* Q2 C$0.08 loss/shr vs EPS C$0.14 yr ago
* Q2 revenue up 41 pct
* Aims bitumen production of 15,500-16,500 bbl/d by yr end
Aug 11 (Reuters) - Canadian oil sands developer Connacher Oil & Gas Ltd CLL.TO posted a quarterly loss, primarily hurt by lower production across segments.
The company said it remains optimistic on the overall outlook for 2011, taking implications from rising production, low natural gas prices, improved volumes at Great Divide and anticipated strong third-quarter returns from its refinery in Great Falls, Montana.
The company said its focus for the balance of 2010 is to optimize its bitumen production from Great Divide Pod One and Algar plants in northeastern Alberta.
“Our goal is to realize bitumen production levels of 15,500 barrels per day (bbl/d) to 16,500 bbl/d by year end 2010,” the company said in a statement.
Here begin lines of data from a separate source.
-- ==== Sys2Proof/Laws/Layouts.lean ====
section
/-! SUPPORT. The fields of the six-piece layout of formats `R`, `S` and `I` shift, of the eight-piece
layout of format `B` and of the layouts of formats `I`, `U` and `J`: each range of the concatenation is
the piece that stands there (R132), and the pieces of a split immediate join to it again (R77, R78,
R80). -/

namespace Sys2Proof.Machine

section six
variable (a : BitVec 7) (b c : BitVec 5) (d : BitVec 3) (e : BitVec 5) (f : BitVec 7)

theorem six_31_25 : (a ++ b ++ c ++ d ++ e ++ f : BitVec 32).extractLsb' 25 7 = a := by
  apply BitVec.eq_of_toNat_eq; simp only [toNat_append_add, toNat_extract]; omega
theorem six_24_20 : (a ++ b ++ c ++ d ++ e ++ f : BitVec 32).extractLsb' 20 5 = b := by
  apply BitVec.eq_of_toNat_eq; simp only [toNat_append_add, toNat_extract]; omega
theorem six_19_15 : (a ++ b ++ c ++ d ++ e ++ f : BitVec 32).extractLsb' 15 5 = c := by
  apply BitVec.eq_of_toNat_eq; simp only [toNat_append_add, toNat_extract]; omega
theorem six_14_12 : (a ++ b ++ c ++ d ++ e ++ f : BitVec 32).extractLsb' 12 3 = d := by
  apply BitVec.eq_of_toNat_eq; simp only [toNat_append_add, toNat_extract]; omega
theorem six_11_7 : (a ++ b ++ c ++ d ++ e ++ f : BitVec 32).extractLsb' 7 5 = e := by
  apply BitVec.eq_of_toNat_eq; simp only [toNat_append_add, toNat_extract]; omega
theorem six_6_0 : (a ++ b ++ c ++ d ++ e ++ f : BitVec 32).extractLsb' 0 7 = f := by
  apply BitVec.eq_of_toNat_eq; simp only [toNat_append_add, toNat_extract]; omega
end six

section five
variable (a : BitVec 12) (b : BitVec 5) (c : BitVec 3) (d : BitVec 5) (e : BitVec 7)

theorem five_31_20 : (a ++ b ++ c ++ d ++ e : BitVec 32).extractLsb' 20 12 = a := by
  apply BitVec.eq_of_toNat_eq; simp only [toNat_append_add, toNat_extract]; omega
theorem five_19_15 : (a ++ b ++ c ++ d ++ e : BitVec 32).extractLsb' 15 5 = b := by
  apply BitVec.eq_of_toNat_eq; simp only [toNat_append_add, toNat_extract]; omega
theorem five_14_12 : (a ++ b ++ c ++ d ++ e : BitVec 32).extractLsb' 12 3 = c := by
  apply BitVec.eq_of_toNat_eq; simp only [toNat_append_add, toNat_extract]; omega
theorem five_11_7 : (a ++ b ++ c ++ d ++ e : BitVec 32).extractLsb' 7 5 = d := by
  apply BitVec.eq_of_toNat_eq; simp only [toNat_append_add, toNat_extract]; omega
theorem five_6_0 : (a ++ b ++ c ++ d ++ e : BitVec 32).extractLsb' 0 7 = e := by
  apply BitVec.eq_of_toNat_eq; simp only [toNat_append_add, toNat_extract]; omega
end five

section eight
variable (a : BitVec 1) (b : BitVec 6) (c d : BitVec 5) (e : BitVec 3) (f : BitVec 4) (g : BitVec 1)
  (h : BitVec 7)

theorem eight_31 : (a ++ b ++ c ++ d ++ e ++ f ++ g ++ h : BitVec 32).extractLsb' 31 1 = a := by
  apply BitVec.eq_of_toNat_eq; simp only [toNat_append_add, toNat_extract]; omega
theorem eight_30_25 : (a ++ b ++ c ++ d ++ e ++ f ++ g ++ h : BitVec 32).extractLsb' 25 6 = b := by
  apply BitVec.eq_of_toNat_eq; simp only [toNat_append_add, toNat_extract]; omega
theorem eight_24_20 : (a ++ b ++ c ++ d ++ e ++ f ++ g ++ h : BitVec 32).extractLsb' 20 5 = c := by
  apply BitVec.eq_of_toNat_eq; simp only [toNat_append_add, toNat_extract]; omega
theorem eight_19_15 : (a ++ b ++ c ++ d ++ e ++ f ++ g ++ h : BitVec 32).extractLsb' 15 5 = d := by
  apply BitVec.eq_of_toNat_eq; simp only [toNat_append_add, toNat_extract]; omega
theorem eight_14_12 : (a ++ b ++ c ++ d ++ e ++ f ++ g ++ h : BitVec 32).extractLsb' 12 3 = e := by
  apply BitVec.eq_of_toNat_eq; simp only [toNat_append_add, toNat_extract]; omega
theorem eight_11_8 : (a ++ b ++ c ++ d ++ e ++ f ++ g ++ h : BitVec 32).extractLsb' 8 4 = f := by
  apply BitVec.eq_of_toNat_eq; simp only [toNat_append_add, toNat_extract]; omega
theorem eight_7 : (a ++ b ++ c ++ d ++ e ++ f ++ g ++ h : BitVec 32).extractLsb' 7 1 = g := by
  apply BitVec.eq_of_toNat_eq; simp only [toNat_append_add, toNat_extract]; omega
theorem eight_6_0 : (a ++ b ++ c ++ d ++ e ++ f ++ g ++ h : BitVec 32).extractLsb' 0 7 = h := by
  apply BitVec.eq_of_toNat_eq; simp only [toNat_append_add, toNat_extract]; omega
end eight

section three
variable (a : BitVec 20) (b : BitVec 5) (c : BitVec 7)

theorem three_31_12 : (a ++ b ++ c : BitVec 32).extractLsb' 12 20 = a := by
  apply BitVec.eq_of_toNat_eq; simp only [toNat_append_add, toNat_extract]; omega
theorem three_11_7 : (a ++ b ++ c : BitVec 32).extractLsb' 7 5 = b := by
  apply BitVec.eq_of_toNat_eq; simp only [toNat_append_add, toNat_extract]; omega
theorem three_6_0 : (a ++ b ++ c : BitVec 32).extractLsb' 0 7 = c := by
  apply BitVec.eq_of_toNat_eq; simp only [toNat_append_add, toNat_extract]; omega
end three

section jump
variable (a : BitVec 1) (b : BitVec 10) (c : BitVec 1) (d : BitVec 8) (e : BitVec 5) (f : BitVec 7)

theorem jump_31 : (a ++ b ++ c ++ d ++ e ++ f : BitVec 32).extractLsb' 31 1 = a := by
  apply BitVec.eq_of_toNat_eq; simp only [toNat_append_add, toNat_extract]; omega
theorem jump_30_21 : (a ++ b ++ c ++ d ++ e ++ f : BitVec 32).extractLsb' 21 10 = b := by
  apply BitVec.eq_of_toNat_eq; simp only [toNat_append_add, toNat_extract]; omega
theorem jump_20 : (a ++ b ++ c ++ d ++ e ++ f : BitVec 32).extractLsb' 20 1 = c := by
  apply BitVec.eq_of_toNat_eq; simp only [toNat_append_add, toNat_extract]; omega
theorem jump_19_12 : (a ++ b ++ c ++ d ++ e ++ f : BitVec 32).extractLsb' 12 8 = d := by
  apply BitVec.eq_of_toNat_eq; simp only [toNat_append_add, toNat_extract]; omega
theorem jump_11_7 : (a ++ b ++ c ++ d ++ e ++ f : BitVec 32).extractLsb' 7 5 = e := by
  apply BitVec.eq_of_toNat_eq; simp only [toNat_append_add, toNat_extract]; omega
theorem jump_6_0 : (a ++ b ++ c ++ d ++ e ++ f : BitVec 32).extractLsb' 0 7 = f := by
  apply BitVec.eq_of_toNat_eq; simp only [toNat_append_add, toNat_extract]; omega
end jump

/-! ## Split immediates join again -/

/-- Format `S` (R77). -/
theorem joinS (t : BitVec 12) : t.extractLsb' 5 7 ++ t.extractLsb' 0 5 = t := by
  apply BitVec.eq_of_toNat_eq
  simp only [toNat_append_add, toNat_extract, Nat.reducePow, Nat.div_one]
  omega

/-- Format `B`: the stored bits and the implicit zero (R78). -/
theorem joinB {t : BitVec 13} (h : t.toNat % 2 = 0) :
    t.extractLsb' 12 1 ++ t.extractLsb' 11 1 ++ t.extractLsb' 5 6 ++ t.extractLsb' 1 4 ++ 0#1 =
      t := by
  apply BitVec.eq_of_toNat_eq
  have ht := t.isLt
  simp only [toNat_append_add, toNat_extract, BitVec.toNat_ofNat, Nat.reducePow, Nat.zero_mod]
  omega

/-- Format `J`: the stored bits and the implicit zero (R80). -/
theorem joinJ {t : BitVec 21} (h : t.toNat % 2 = 0) :
    t.extractLsb' 20 1 ++ t.extractLsb' 12 8 ++ t.extractLsb' 11 1 ++ t.extractLsb' 1 10 ++ 0#1 =
      t := by
  apply BitVec.eq_of_toNat_eq
  have ht := t.isLt
  simp only [toNat_append_add, toNat_extract, BitVec.toNat_ofNat, Nat.reducePow, Nat.zero_mod]
  omega

end Sys2Proof.Machine
end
Net loss for the second quarter was C$33.1 million, or 8 Canadian cents a share, compared to a profit of $40 million, or 14 Canadian cents a share, a year earlier.
Revenue rose 41 percent to C$141.3 million.
Analysts on average were expecting the company to report revenue of C$132 million, according to Thomson Reuters I/B/E/S.
Connacher said it had property and equipment additions worth C$59.3 million during the quarter, up from C$40.2 million, a year ago, while its cash on hand at the end of the quarter was down 83 percent at C$69.4 million.